What role do psychological indicators such as suicidal thoughts or family mental health history play?
Can a combined risk score be constructed to help us identify which students are at a higher risk of depression?

Dataset overview

The dataset is composed of 27901 observations with 18 variables with the following structure:

No	Field	Type	Description
1	student_id	Integer	Unique identifier assigned to each student
2	gender	String	Gender of the student (Male/Female)
3	age	Integer	Age of the student
4	city	String	City or region where the student resides
5	profession	String	Field of work or study of the student
6	academic_pressure	Integer	Measure indicating the level of pressure the student faces in academic settings
7	work_pressure	Integer	Measure of the pressure related to work or job responsibilities
8	cgpa	Float	Cumulative grade point average of the student
9	student_satisfaction	Integer	Indicator of how satisfied the students are with their studies
10	job_satisfaction	Integer	Measure of how satisfied the students are with their job or work environment
11	sleep_duration	String	Average number of hours the student sleeps per day
12	dietary_habits	String	Assessment of the student’s eating patterns and nutritional habits
13	student_degree	String	Academic degree or program that the student is pursuing
14	suicidal_thoughts	String	Binary indicator (Yes/No) that reflects whether the student has ever experienced suicidal ideation
15	study_work_hours	Integer	Average number of hours per day the student dedicates to work or study
16	financial_stress	Integer	Measure of the stress experienced due to financial concerns
17	family_mental_history	String	Indicates whether there is a family history of mental illness (Yes/No)
18	depression	Integer	Target variable that indicates whether the student is experiencing depression (Yes = 1/No = 0)
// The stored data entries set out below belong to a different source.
theorem mexp (e : BitVec 6) : Statement (.mexp e) := by
  intro w' v' h
  cases Option.some.inj h
  refine ⟨.m, rfl, ?_⟩
  show decodeMOp _ _ = _
  rw [cat_op]
  show (if _ then _ else _) = _
  rw [if_pos (by simp)]
  first | rfl | (congr 2 <;> simp)

theorem mdrain (d : BitVec 6) (r : BitVec 6) (n : BitVec 8) (k : BitVec 1) : Statement (.mdrain d r n k) := by
  intro w' v' h
  cases Option.some.inj h
  refine ⟨.m, rfl, ?_⟩
  show decodeMOp _ _ = _
  rw [cat_op]
  show (if _ then _ else _) = _
  rw [if_pos (by simp)]
  first | rfl | (congr 2 <;> simp)

theorem mepiCol (a : BitVec 6) : Statement (.mepiCol a) := by
  intro w' v' h
  cases Option.some.inj h
  refine ⟨.m, rfl, ?_⟩
  show decodeMOp _ _ = _
  rw [cat_op]
  show (if _ then _ else _) = _
  rw [if_pos (by simp)]
  first | rfl | (congr 2 <;> simp)

theorem mepiRow (a : BitVec 6) : Statement (.mepiRow a) := by
  intro w' v' h
  cases Option.some.inj h
  refine ⟨.m, rfl, ?_⟩
  show decodeMOp _ _ = _
  rw [cat_op]
  show (if _ then _ else _) = _
  rw [if_neg (by simp)]
  show (if _ then _ else _) = _
  rw [if_pos (by simp)]
  first | rfl | (congr 2 <;> simp)

theorem mepiCfg (a : BitVec 6) : Statement (.mepiCfg a) := by
  intro w' v' h
  cases Option.some.inj h
  refine ⟨.m, rfl, ?_⟩
  show decodeMOp _ _ = _
  rw [cat_op]
  show (if _ then _ else _) = _
  rw [if_neg (by simp)]
  show (if _ then _ else _) = _
  rw [if_neg (by simp)]
  show (if _ then _ else _) = _
  rw [if_pos (by simp)]
  first | rfl | (congr 2 <;> simp)

theorem mclr (r : BitVec 6) (n : BitVec 8) : Statement (.mclr r n) := by
  intro w' v' h
  cases Option.some.inj h
  refine ⟨.m, rfl, ?_⟩
  show decodeMOp _ _ = _
  rw [cat_op]
  show (if _ then _ else _) = _
  rw [if_pos (by simp)]
  first | rfl | (congr 2 <;> simp)

theorem mspmeta (a : BitVec 6) : Statement (.mspmeta a) := by
  intro w' v' h
  cases Option.some.inj h
  refine ⟨.m, rfl, ?_⟩
  show decodeMOp _ _ = _
  rw [cat_op]
  show (if _ then _ else _) = _
  rw [if_pos (by simp)]
  first | rfl | (congr 2 <;> simp)

theorem macc (d : BitVec 6) (r : BitVec 6) (n : BitVec 7) : Statement (.macc d r n) := by
  intro w' v' h
  cases Option.some.inj h
  refine ⟨.m, rfl, ?_⟩
  show decodeMOp _ _ = _
  rw [cat_op]
  show (if _ then _ else _) = _
  rw [if_pos (by simp)]
  first | rfl | (congr 2 <;> simp)

theorem mtaintClr : Statement .mtaintClr := by
  intro w' v' h
  cases Option.some.inj h
  refine ⟨.m, rfl, ?_⟩
  decide

theorem mtaintSet : Statement .mtaintSet := by
  intro w' v' h
  cases Option.some.inj h
  refine ⟨.m, rfl, ?_⟩
  decide

theorem mstat (d : BitVec 3) (s : BitVec 3) : Statement (.mstat d s) := by
  intro w' v' h
  cases Option.some.inj h
  refine ⟨.m, rfl, ?_⟩
  show decodeMOp _ _ = _
  rw [cat_op]
  show (if _ then _ else _) = _
  rw [if_pos (by simp)]
  first | rfl | (congr 2 <;> simp)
Limitations And Assumptions

Limitations

The dataset is observational and does not imply causal relationships.
Psychological variables such as suicidal thoughts may be self-reported and subject to bias.
The variable suicidal thoughts does not specify whether the student experiences these thoughts at a daily, weekly, monthly basis or just once in their life.
There are no socioeconomic or institutional environment variables within the dataset.
There are not variables within the dataset that express if the student has experienced depression before in their life, to what frequency have they experience it or whether they sought help.
Some variables contain categorical groupings (e.g. sleep_duration or dietary_habits) that limit precision.

Assumptions

Inconsistent values in numerical fields were replaced with the mean of the whole field.
The composite risk score assumes equal contribution from each included factor.
Only students with the 'profession' value of 'student' were kept into consideration. These students represent 99% of the dataset.
Values in the 'city' field point to locations in the country of India

Tools Used

The analysis was conducted using the following tools:

Excel - Data exploration and Null values handling
PostgreSQL - Data storage
Visual Studio Code - Main workspace for queries and coding
SQL - Data cleaning and transformaiton
Python (Pandas, Seaborn) - Data analysis and feature engineering
Tableau - Interactive dashboard creation and visualization
GitHub – Project version control and documentation

Cleaning Process

This process took place with the use of SQL in Visual Studio Code.

Key steps:

Converted '?' values in the financial_stress column to the column mean of 3
Checked for duplicates and null values within all fields, no duplicates nor null values were found
Created a new table (student_survey_clean) with the following fields:

CREATE TABLE student_survey_clean AS
SELECT
    student_id,
    gender,
    age,
    academic_pressure,
    cgpa,
    student_satisfaction,
    sleep_duration,
    dietary_habits,
    student_degree,
    suicidal_thoughts,
    study_work_hours as study_hours,
    financial_stress,
    family_mental_history,
    depression
FROM student_depression
WHERE profession = 'Student';

The Field 'city' was not taken into consideration for the new table as it contained a good amount of inconsistent values.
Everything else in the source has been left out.